[WHAT TO DO]
Using the material below, return exactly the lines between the one holding "s.rxbuf := by" and the one holding "s.ports := rfl", inclusive, and no others.

+ + +

-- ==== Sys2Proof/Config.lean ====
section
/-! DEFINITION. What an implementation of LMPF fixes (the synthesis parameters of spec 00_scope.md R7), the signals the
environment drives in a cycle (10_state.md R21), and the free values: the constants without a body that stand for what
the spec leaves open. -/

namespace Sys2Proof

/-- The synthesis parameters (00_scope.md R7). They are a field of State, so that a statement about every state is a
statement about every instance (DESIGN CHOICE, log entry 2). -/
structure Params where
  /-- CLK_HZ, the frequency of `clk`, 1 .. 2^32 − 1 -/
  clkHz : Nat
  /-- NPORT, the number of host ports, 1 .. 8 -/
  nport : Nat
  /-- NHANDLER, the number of user-handler identifiers, 1 .. 256 -/
  nhandler : Nat
  /-- FILL, the filler byte of a broken body -/
  fill : Byte
deriving DecidableEq, Repr

/-- The spec defaults of R7; CLK_HZ is OPEN there, and 2400 is the value of the spec's vectors (DESIGN CHOICE,
log entry 2). -/
def Params.default : Params := ⟨2400, 2, 16, 0x00#8⟩

/-- The legal values of R7. -/
abbrev Params.Legal (P : Params) : Prop :=
  (1 ≤ P.clkHz ∧ P.clkHz < 2 ^ 32) ∧ (1 ≤ P.nport ∧ P.nport ≤ 8) ∧ (1 ≤ P.nhandler ∧ P.nhandler ≤ 256)

/-- The input signals of one cycle (10_state.md R21). The values are the environment's (00_scope.md R4); nothing
constrains them here, not even the RX source's promise to hold its byte (log entry 1). -/
structure Input where
  rst : Bool
  rxValid : Bool
  rxData : Byte
  rxFault : Bool
  txReady : Bool
  txFault : Bool
  busValid : Bool
  busWrite : Bool
  /-- the word address, bits [19:2] of the byte address -/
  busAddr : BitVec 18
  busWdata : Word
  busWstrb : BitVec 4
deriving DecidableEq, Repr, Inhabited

/-- A cycle in which the environment drives nothing: no reset, no byte offered or accepted, no bus transaction. -/
def Input.idle : Input := ⟨false, false, 0, false, false, false, false, false, 0, 0, 0⟩

/-- The input of a cycle the model's list of inputs does not reach, by the number of the step: FREE VALUE
(00_scope.md R4 "free inputs of the step (draws)"; log entry 1). -/
opaque Config.freeInput : Nat → Input

/-- What a buffer byte that nothing has written since reset holds, by reset count, buffer (0 is RXBUF, p + 1 is
TXBUF[p]) and offset: FREE VALUE (20_memory.md R72 "returns any byte for a location never written since reset"; log
entry 3). -/
opaque Config.unwrittenByte : Nat → Nat → Nat → Byte

/-- `bus_resp` for a bus write presented in a reset cycle, by the number of the step: FREE VALUE (70 R370 states it for
a read only; log entry 11). -/
opaque Config.resetWriteResp : Nat → Bool

end Sys2Proof
end

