-- ==== Sys2Proof/WellFormed.lean ====
section
/-! DEFINITION. Well-formed instructions: what an encoding of LMPF can carry. -/

namespace Sys2Proof

/-- The PCMD words that name a command (30_encoding.md R112); every other word is BAD_COMMAND (R113). -/
def legalCommandWord (w : Word) : Bool :=
  w == 0x01 || w == 0x02 || w == 0x03 || w == 0x04 || w == 0x05

/-- A command is well formed when its port exists (p < NPORT, 10_state.md R22), and BAD_COMMAND when its word is none of
the five commands (30_encoding.md R113). Every frame is well formed: "every value 0..255 is encodable in every field"
(R102). -/
def Instr.wellFormed (nport : Nat) : Instr → Bool
  | .sendMsg p => p < nport
  | .sendBundle p => p < nport
  | .bind p => p < nport
  | .unbind p => p < nport
  | .isUsed p => p < nport
  | .badCommand p w => p < nport && !legalCommandWord w
  | _ => true

end Sys2Proof
end

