@[simp] theorem ackDispatch_view (s : State) (fail : Bool) : (s.ackDispatch fail).view = s.view := by
  unfold State.ackDispatch; split <;> rfl

@[simp] theorem ackDispatch_cnt (s : State) (fail : Bool) : (s.ackDispatch fail).cnt = (if s.disp.kind = .ext ∧ fail = true then { s.cnt with hfail := s.cnt.hfail + 1 } else s.cnt) := by
  unfold State.ackDispatch; split <;> rfl

@[simp] theorem ackDispatch_slots (s : State) (fail : Bool) : (s.ackDispatch fail).slots = s.slots := by
  unfold State.ackDispatch; split <;> rfl

@[simp] theorem ackDispatch_rx (s : State) (fail : Bool) : (s.ackDispatch fail).rx = { s.rx with rs := .hdr } := by
  unfold State.ackDispatch; split <;> rfl

@[simp] theorem ackDispatch_rxbuf (s : State) (fail : Bool) : (s.ackDispatch fail).rxbuf = s.rxbuf := by
  unfold State.ackDispatch; split <;> rfl

@[simp] theorem ackDispatch_tx (s : State) (fail : Bool) : (s.ackDispatch fail).tx = s.tx := by
  unfold State.ackDispatch; split <;> rfl

@[simp] theorem ackDispatch_ports (s : State) (fail : Bool) : (s.ackDispatch fail).ports = s.ports := by
  unfold State.ackDispatch; split <;> rfl

@[simp] theorem ackDispatch_env (s : State) (fail : Bool) : (s.ackDispatch fail).env = s.env := by
  unfold State.ackDispatch; split <;> rfl

/-! ## closeFragment -/

@[simp] theorem closeFragment_params (pre s : State) : (closeFragment pre s).params = s.params := rfl

@[simp] theorem closeFragment_halted (pre s : State) : (closeFragment pre s).halted = s.halted := rfl

@[simp] theorem closeFragment_cfgerr (pre s : State) : (closeFragment pre s).cfgerr = s.cfgerr := rfl

@[simp] theorem closeFragment_ackdrop (pre s : State) : (closeFragment pre s).ackdrop = s.ackdrop := rfl

@[simp] theorem closeFragment_devAddr (pre s : State) : (closeFragment pre s).devAddr = s.devAddr := rfl

@[simp] theorem closeFragment_tmult (pre s : State) : (closeFragment pre s).tmult = s.tmult := rfl

@[simp] theorem closeFragment_bps (pre s : State) : (closeFragment pre s).bps = s.bps := rfl

@[simp] theorem closeFragment_chunk (pre s : State) : (closeFragment pre s).chunk = s.chunk := rfl

@[simp] theorem closeFragment_disp (pre s : State) : (closeFragment pre s).disp = s.disp := rfl

@[simp] theorem closeFragment_lastFail (pre s : State) : (closeFragment pre s).lastFail = s.lastFail := rfl

@[simp] theorem closeFragment_view (pre s : State) : (closeFragment pre s).view = s.view := rfl

@[simp] theorem closeFragment_cnt (pre s : State) : (closeFragment pre s).cnt = s.cnt := rfl

@[simp] theorem closeFragment_slots (pre s : State) : (closeFragment pre s).slots = s.slots := rfl

@[simp] theorem closeFragment_rxbuf (pre s : State) : (closeFragment pre s).rxbuf = s.rxbuf := rfl

@[simp] theorem closeFragment_tx (pre s : State) : (closeFragment pre s).tx = s.tx := rfl

@[simp] theorem closeFragment_ports (pre s : State) : (closeFragment pre s).ports = s.ports := rfl

@[simp] theorem closeFragment_env (pre s : State) : (closeFragment pre s).env = s.env := rfl

@[simp] theorem closeFragment_rx_rs (pre s : State) : (closeFragment pre s).rx.rs = s.rx.rs := rfl

@[simp] theorem closeFragment_rx_hcnt (pre s : State) : (closeFragment pre s).rx.hcnt = s.rx.hcnt := rfl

+ + +

[ANSWER SECTION]
@[simp] theorem ackDispatch_rxbuf (s : State) (fail : Bool) : (s.ackDispatch fail).rxbuf = s.rxbuf := by
  unfold State.ackDispatch; split <;> rfl

@[simp] theorem ackDispatch_tx (s : State) (fail : Bool) : (s.ackDispatch fail).tx = s.tx := by
  unfold State.ackDispatch; split <;> rfl

@[simp] theorem ackDispatch_ports (s : State) (fail : Bool) : (s.ackDispatch fail).ports = s.ports := by
  unfold State.ackDispatch; split <;> rfl

@[simp] theorem ackDispatch_env (s : State) (fail : Bool) : (s.ackDispatch fail).env = s.env := by
  unfold State.ackDispatch; split <;> rfl

/-! ## closeFragment -/

@[simp] theorem closeFragment_params (pre s : State) : (closeFragment pre s).params = s.params := rfl

@[simp] theorem closeFragment_halted (pre s : State) : (closeFragment pre s).halted = s.halted := rfl

@[simp] theorem closeFragment_cfgerr (pre s : State) : (closeFragment pre s).cfgerr = s.cfgerr := rfl

@[simp] theorem closeFragment_ackdrop (pre s : State) : (closeFragment pre s).ackdrop = s.ackdrop := rfl

@[simp] theorem closeFragment_devAddr (pre s : State) : (closeFragment pre s).devAddr = s.devAddr := rfl

@[simp] theorem closeFragment_tmult (pre s : State) : (closeFragment pre s).tmult = s.tmult := rfl

@[simp] theorem closeFragment_bps (pre s : State) : (closeFragment pre s).bps = s.bps := rfl

@[simp] theorem closeFragment_chunk (pre s : State) : (closeFragment pre s).chunk = s.chunk := rfl

@[simp] theorem closeFragment_disp (pre s : State) : (closeFragment pre s).disp = s.disp := rfl

@[simp] theorem closeFragment_lastFail (pre s : State) : (closeFragment pre s).lastFail = s.lastFail := rfl

@[simp] theorem closeFragment_view (pre s : State) : (closeFragment pre s).view = s.view := rfl

@[simp] theorem closeFragment_cnt (pre s : State) : (closeFragment pre s).cnt = s.cnt := rfl

@[simp] theorem closeFragment_slots (pre s : State) : (closeFragment pre s).slots = s.slots := rfl

@[simp] theorem closeFragment_rxbuf (pre s : State) : (closeFragment pre s).rxbuf = s.rxbuf := rfl

@[simp] theorem closeFragment_tx (pre s : State) : (closeFragment pre s).tx = s.tx := rfl

@[simp] theorem closeFragment_ports (pre s : State) : (closeFragment pre s).ports = s.ports := rfl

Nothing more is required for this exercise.